SPAIN: The production of Iberico ham is at risk as droughts in the Spanish region of Extremadura have vastly impacted the pig’s diet.
The popular dry-cured ham is made by blackfoot pigs that eat acorns in oak and cork tree groves found in the west and north-west of Spain.
The jamon is produced in the most undeveloped, poorest regions of Spain and is therefore essential for the small economies that thrive on it.
The high temperatures, coupled with the unusually hot and dry summers, result in fewer acorns being produced by the oaks.
Due to this and the decrease in the market price, there was a twenty percent reduction in jamon iberico production last year in Extremadura.
The pigs are taking a longer time to reach the ideal weight, delaying the production of the ham.
2022 witnessed the hottest climate recorded and the third driest, with the rainfall decreasing by approximately 35% in the past 50 years.

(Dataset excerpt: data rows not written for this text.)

-- ==== Sys2Proof/Machine/Engines.lean ====
section
/-! DEFINITION. Machine/Engines.lean: the meanings of engine and Column events, but for the register commands. -/

namespace Sys2Proof.Machine

/-- HANG_WATCHDOG (R255): an engine whose table runs has retired no instruction for HANG x 16 CCLK; in LAYOVER the
watchdog does not run (R376). -/
def execHangWatchdog (e : EngineIx) (s : State) : Out :=
  .next (s.whenCore fun s =>
    match s.eng.engines[e].role with
    | none => s
    | some r =>
      if s.fld Reg.ENG_CFG 15 0 = 0 ∨ s.eng.roles[r].outstanding = none ∨ s.pwr.state = .layover then s
      else (s.count Reg.ENG_HANG).declareFailing e)

/-- ENGINE_ECC_UE (R251): an uncorrectable error in IMEM or DMEM. -/
def execEngineEccUe (e : EngineIx) (s : State) : Out :=
  .next (s.whenCore fun s =>
    let s1 := s.count Reg.ENG_ECC_UE
    if s.eng.engines[e].state == .active || s.eng.engines[e].state == .spare then s1.declareFailing e else s1)

/-- SPARE_ASSIGN (R257): within 12,000 CCLK of the declaration. -/
def execSpareAssign (r : RoleIx) (s : State) : Out :=
  .next (s.whenCore fun s =>
    if s.eng.roles[r].engine = none ∧ s.eng.roles[r].vacant = false then s.assignSpare r else s)

/-- ENGINE_SELFTEST_END (R258): a quarantined engine becomes SPARE, its IMEM reloaded, or FAILED. -/
def execEngineSelftestEnd (e : EngineIx) (pass : Bool) (s : State) : Out :=
  .next (s.whenCore fun s =>
    if s.eng.engines[e].state != .quarantine then s
    else if pass then s.modEngine e fun x => { x with state := .spare, imem := s.eng.code }
    else (s.modEngine e fun x => { x with state := .failed }).count Reg.ENG_SELFTEST_FAIL)

/-- COLUMN_MISMATCH (R260): a running Column halts, counts and logs; the image copy starts. -/
def execColumnMismatch (c : ColumnIx) (s : State) : Out :=
  .next (s.whenCore fun s =>
    if s.eng.columns[c].state != .running then s
    else ((s.count (Reg.COL_MISMATCH c.val)).logEvent 0x11 0x01 [c.val]).haltColumn c)

/-- COLUMN_IMAGE_COPY_END (R260): the working half holds the image copy; the Column restarts at the next head. -/
def execColumnImageCopyEnd (c : ColumnIx) (s : State) : Out :=
  .next (s.whenCore fun s =>
    if s.eng.columns[c].state != .restoring then s
    else (s.restoreTcm c).modColumn c fun x => { x with copyDone := true })

/-- A role's table retires: its tasks have taken their descriptors, after the agents have acted on what they hold. The CCLK it used, which ENG_ROLE_BODY shows the
longest of, is a free value. -/
def State.retireRole (s : State) (r : RoleIx) : State :=
  let x := s.eng.roles[r]
  match x.outstanding with
  | none => s
  | some k =>
    let n := takenBy (x.table.getD k []) x.inbox.length
    let s1 := (s.drawn.setRegN (Reg.ENG_ROLE_BODY r.val) (s.free % 2 ^ 17)).agentTakes.takeDescriptors r.val n
    s1.modRole r fun y => { y with outstanding := none }

/-- A Column's table retires: the first after a restart that retires in time raises READY (R260). -/
def State.retireColumn (s : State) (c : ColumnIx) : State :=
  let x := s.eng.columns[c]
  match x.outstanding with
  | none => s
  | some k =>
    let n := takenBy (x.table.getD k []) x.inbox.length
    (s.takeDescriptors (16 + c.val) n).modColumn c fun y =>
      { y with
        outstanding := none
        ready := y.ready || !y.late
        readyHead := if y.ready || y.late then y.readyHead else s.heads }

/-- TASK_TABLE_RETIRE (R254). -/
def execTaskTableRetire (owner : TaskOwner) (s : State) : Out :=
  .next (s.whenCore fun s =>
    match owner with
    | .role r => s.retireRole r
    | .column c => s.retireColumn c)

end Sys2Proof.Machine
end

The fattening period for the Iberian pigs is called “La Monetanera,” during which the pigs spend time in pastures as they graze and eat acorns, increasing weight in a couple of months from October to March, after which they are slaughtered.
The Interprofessional Association of the Iberian Pigs (ASICI) have suggested that in this “montanera,” between 15 and 20 percent fewer acorn-fed pigs will be slaughtered than in the 2021–22 session. If this continues, then the Iberico ham is bound to be scarcer and more expensive in the next four years.
Rodrigo Cardeno Sanchez, the owner of a farm in Badajoz, Extremadura, says: “Obviously the production of grass and acorns has been much less this year,” adding, “We are talking about an animal that should start October weighing 90 kilogrammes and end January at approximately 150 or 140 kilograms.”
The manager of the cured meat company Iluion Ibericos de Azuaga, Emilio Munoz, confesses that there is a shortage of 2,000 to 3,000 pigs this season.
He says, “We have cut 15-20 percent of what we had planned. “Expenditure has reached the same level as income, and it’s a disaster.”
Some farmers have already increased the boundaries of the lands they are using and have slaughtered the hams before the full weight is reached in order to ensure production. The increase in production costs would reduce the profitability of these farmers.